▶ What you need to do:
Go over the entries below line by line, copying each one that contains the word "direction".

▶ Given records:

/-! ## Stitches: closing (R275, Table 13.10) -/

def stState (s : State) (n : Nat) : Nat := fget s (pStitch n + 0x44) 2 0
def setSt (s : State) (n v : Nat) : State := fset s (pStitch n + 0x44) 2 0 v

/-- Remove a stitch's bias with a close cause: OPENING and OPEN go to CLOSING; INNER, whose bias is off, to CLOSED. -/
def closeStitch (s : State) (n cause : Nat) : State :=
  let st := stState s n
  if st == 2 || st == 3 then
    let s := fset (setSt s n 4) (pStitch n + 0x44) 23 16 cause
    ctrAdd (setStitch s n { getStitch s n with commandOpen := false }) (pStitch n) 1 1
  else if st == 1 then fset (setSt s n 0) (pStitch n + 0x44) 23 16 cause
  else s

/-- Every stitch closes (reset, supply loss, fallow). -/
def closeAll (s : State) (cause : Nat) : State := forUp (fun s n => closeStitch s n cause) 12 0 s

/-- HOLD_OPEN of a stitch. -/
def holdOpen (s : State) (n : Nat) : Bool := bit s (pStitch n + 0x40) 1

/-- Close the stitch of a spine port unless HOLD_OPEN prevents the trigger. -/
def closeForPort (s : State) (p cause : Nat) (preventable : Bool) : State :=
  if isSpine p && !(preventable && holdOpen s (stitchOfPort p)) then closeStitch s (stitchOfPort p) cause else s

/-! ## Link down (R72) -/

/-- Drop the packets of the queues and of the send in progress of a port, their cells decremented. -/
def dropQueues (s : State) (p : Nat) : State :=
  let s := match (getPort s p).sending with
    | some (e, _) => decCell (modPort s p fun x => { x with sending := none }) e.cell e.gen
    | none => s
  (queuesOfPort s p).foldl (fun s q =>
    let es := getQueue s q.2.2
    let s := setQueue s q.2.2 []
    let s := storedSub s q.2.2 ((es.map fun e => sizeOf' e.pkt).sum)
    es.foldl (fun s e => decCell s e.cell e.gen) s) s

/-- Packets a link's fall drops: those of the replay buffer and those queued and not yet in it. -/
def committed (s : State) (p : Nat) : Nat := (getPort s p).replay.length + queuedAt s p

/-- The time heard on a spine port is forgotten with its link (R258). -/
def forgetTime (s : State) (p : Nat) : State :=
  { s with timeSt := { s.timeSt with offers := Sparse.erase s.timeSt.offers p, syncs := Sparse.erase s.timeSt.syncs p,
                                     reqTimes := Sparse.erase s.timeSt.reqTimes p, delays := s.timeSt.delays.filter (·.1 != p) } }

/-- The link of a port goes down: packets dropped and counted, credits, time and widths gone (R72); what waits for the cells is
served. -/
def linkDown (s : State) (p : Nat) : State :=
  let n := committed s p
  let s := settleBucket s p
  let s := dropQueues s p
  let s := if n == 0 then s else ctrAdd s (pPort p) 10 n
  let s := modPort (forgetHeld s p) p fun x =>
    { x with credits := [], initial := [], replay := [], txLsn := 0, rxLsn := 0, rxDiscard := false, replayFails := 0,
             lastRetry := none, stripingRx := false, stripingTx := false, signal := [], halfReq := false, halfTried := false,
             identGot := false, identAcked := false, widenedRx := none, widenedTx := none }
  serveWaiters (wr (forgetTime s p) (wAddr p) (rd s (wAddr p) &&& 0xFF000000))

/-- A port starts bring-up at stage 1 (R264): its clocks run and it waits for a signal, at the rate of its MODE (R266). -/
def bringUp (s : State) (p : Nat) : State :=
  let s := turnOnChain s (nodeOfPort p)
  let s := modPort s p fun x =>
    { x with signal := [], identGot := false, identAcked := false, halfReq := false, halfTried := false, waitRestart := false }
  let s := (List.range (lanesOfPort p)).foldl (fun s l => { s with lanes := Sparse.erase s.lanes (laneNum p l) }) s
  let s := setBit s (pPort p + 0x44) 17 (bit s (pPort p + 0x40) 0)
  setStage (setPState s p (if (getPort s p).inner then 8 else 1)) p 1

/-- A port that was up loses its link and starts again from stage 1; a spine port's stitch closes (Table 13.10). -/
def losePort (s : State) (p : Nat) : State :=
  let was := admitted s p
  let s := linkDown s p
  let s := if was then setBlk (closeForPort s p 5 true) (pPort p) 1 else s
  if portEn s p && !portTest s p then bringUp s p else s

/-! ## Re-striping (R73) -/

/-- A direction begins to re-stripe: counted, and its packets wait (R73). -/
def beginStripe (s : State) (p : Nat) (d : Dir) : State :=
  let s := ctrAdd (fieldSat s (wAddr p) 31 24 1) (pPort p) 12 1
  modPort s p fun x =>
    match d with
    | .rx => { x with stripingRx := true }
    | .tx => { x with stripingTx := true }

/-- The width that a direction's healthy lanes give it (R73). -/
def newWidth (s : State) (p : Nat) (d : Dir) : Nat :=
  match d with
  | .rx => widthFor p (popField s (wAddr p) 23 16)
  | .tx => widthFor p (popField s (wAddr p) 15 8)

/-- Width of a direction now. -/
def widthOf (s : State) (p : Nat) (d : Dir) : Nat :=
  match d with
  | .rx => widthRx s p
  | .tx => widthTx s p

/-- Store a direction's new width; a change counts as one re-striping, and width 0 takes the link down. -/
def restripe (s : State) (p : Nat) (d : Dir) : State :=
  let w := newWidth s p d
  if w == 0 then losePort s p
  else if w == widthOf s p d then s
  else
    let s := settleBucket s p
    let s := match d with
      | .rx => fset s (wAddr p) 7 4 w
      | .tx => fset s (wAddr p) 3 0 w
    beginStripe s p d

/-- The port has passed stage 7: a stripe is in use. -/
def striped (s : State) (p : Nat) : Bool := 8 ≤ pStage s p

/-- LANE_UNHEALTHY (R263). A lane position counts for receive, the port's own transmit lane for transmit. The lane leaves the stripe,
in every state of the port in which there is one, and trains alone from stage 1. -/
def execLaneUnhealthy (port lane : Nat) (dir : Dir) (cause : LaneCause) (s : State) : Out :=
  match dir with
  | .tx =>
    let s := setBit s (wAddr port) (8 + lane) false
    .next (if striped s port then restripe s port .tx else s)
  | .rx =>
    let g := laneGroup port lane
    let s := match cause with
      | .los => ctrAdd (setLaneBit s port lane 0 true) (pLaneGrp g) 4 1
      | .lol => ctrAdd (setLaneBit s port lane 4 true) (pLaneGrp g) 5 1
      | .errorRatio => s
    let was := laneBit s port lane 12
    let s := setLaneBit s port lane 12 false
    let s := { s with lanes := Sparse.erase s.lanes (laneNum port lane) }
    let s := modPort s port fun x => { x with signal := x.signal.filter (· != lane) }
    let s := if was then setBit s (wAddr port) (16 + rxLane s port lane) false else s
    .next (if striped s port then restripe s port .rx else s)

/-- RESTRIPE_DONE (R73, R64): the direction's initial credits are in force in full again, and waiting frames resume (log 80). -/
def execRestripeDone (port : Nat) (dir : Dir) (s : State) : Out :=
  match dir with
  | .rx =>
    if !(getPort s port).stripingRx then .next s
    else
      let s := modPort s port fun x => { x with stripingRx := false }
      .next (pump (if admitted s port then restoreGrants s port else s) port)
  | .tx =>
    if !(getPort s port).stripingTx then .next s
    else
      let s := modPort s port fun x => { x with stripingTx := false }
      .next (pump (if admitted s port then restoreCredits s port else s) port)

/-- A direction may widen: a second has passed since it last did (R73). -/
def mayWiden (s : State) (last : Option Nat) : Bool :=
  match last with
  | none => true
  | some t => decide (t + 1000000000 ≤ s.uptime)

def laneInit : LaneTrain :=
  { stage := 0, ask := 0, bestPreset := 0, bestSnr := 0, probe := 0, tapReqs := 0, ready := false, partner := false, preset := 0,
    tapAck := 0, num := 0, numN := 0, width := 0, taps := [] }
def getLane (s : State) (l : Nat) : LaneTrain := Sparse.get (fun _ => laneInit) s.lanes l
def setLane (s : State) (l : Nat) (x : LaneTrain) : State := { s with lanes := Sparse.set (fun _ => laneInit) s.lanes l x }

/-- Re-stripe a direction with a lane back; where that widens it, the second of R73 starts. -/
def widen (s : State) (p : Nat) (d : Dir) : State :=
  if newWidth s p d == widthOf s p d then s
  else
    restripe (modPort s p fun x =>
      match d with
      | .rx => { x with widenedRx := some s.uptime }
      | .tx => { x with widenedTx := some s.uptime }) p d

/-- LANE_REJOIN (R263): a lane that passed stage 7 alone is healthy again and the direction widens, once per second at most. What the
partner's receiver has done for a transmit lane only the partner knows. -/
def execLaneRejoin (port lane : Nat) (dir : Dir) (s : State) : Out :=
  if !striped s port then .next s
  else
    match dir with
    | .rx =>
      if (getLane s (laneNum port lane)).stage != 7 || !mayWiden s (getPort s port).widenedRx then .next s
      else
        let s := setLaneBit (setLaneBit (setLaneBit s port lane 0 false) port lane 4 false) port lane 12 true
        .next (widen (setBit s (wAddr port) (16 + rxLane s port lane) true) port .rx)
    | .tx =>
      if !mayWiden s (getPort s port).widenedTx then .next s
      else .next (widen (setBit s (wAddr port) (8 + lane) true) port .tx)

/-! ## Link-level retry (R71) -/

/-- The link check: CRC-32C over the LSN, in two bytes, and the packet (R71; log 18). -/
def linkCheck (f : LinkFrame) : Word := BitVec.ofNat 32 (crc32c (beBytes 2 f.lsn.toNat ++ f.packet))

/-- The port frames: it is past stage 7. -/
def framing (s : State) (p : Nat) : Bool := 8 ≤ pStage s p && fget s (wAddr p) 7 4 != 0

/-- LINK_FRAME_RX (R71): the packet of an accepted frame arrives by PACKET_RX. After a discard every frame but the one that the replay
starts from is discarded; that one is checked again, and asked for again where it fails. -/
def execLinkFrameRx (port : Nat) (frame : LinkFrame) (s : State) : Out :=
  if !live s || heldNow s || !framing s port then .next s
  else
    let s := if frame.uncorrectable then
        report (ctrAdd s (pLaneGrp ((groupsOfPort port).getD 0 0)) 2 1) (mkFault 0x20 port 0x3A 0 frame.lsn.toNat 0xFF 0)
      else s
    let x := getPort s port
    let good := !frame.uncorrectable && frame.check == linkCheck frame && frame.lsn.toNat == x.rxLsn
    if good then
      .next (emit (modPort s port fun x => { x with rxLsn := (x.rxLsn + 1) % 4096, rxDiscard := false }) (.link port "ACK" frame.lsn.toNat))
    else if x.rxDiscard && frame.lsn.toNat != x.rxLsn then .next s
    else .next (emit (modPort s port fun x => { x with rxDiscard := true }) (.link port "RETRY" x.rxLsn))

▶ Exercise response:
/-- A direction begins to re-stripe: counted, and its packets wait (R73). -/
/-- The width that a direction's healthy lanes give it (R73). -/
/-- Width of a direction now. -/
/-- Store a direction's new width; a change counts as one re-striping, and width 0 takes the link down. -/
/-- RESTRIPE_DONE (R73, R64): the direction's initial credits are in force in full again, and waiting frames resume (log 80). -/
/-- A direction may widen: a second has passed since it last did (R73). -/
/-- Re-stripe a direction with a lane back; where that widens it, the second of R73 starts. -/
/-- LANE_REJOIN (R263): a lane that passed stage 7 alone is healthy again and the direction widens, once per second at most. What the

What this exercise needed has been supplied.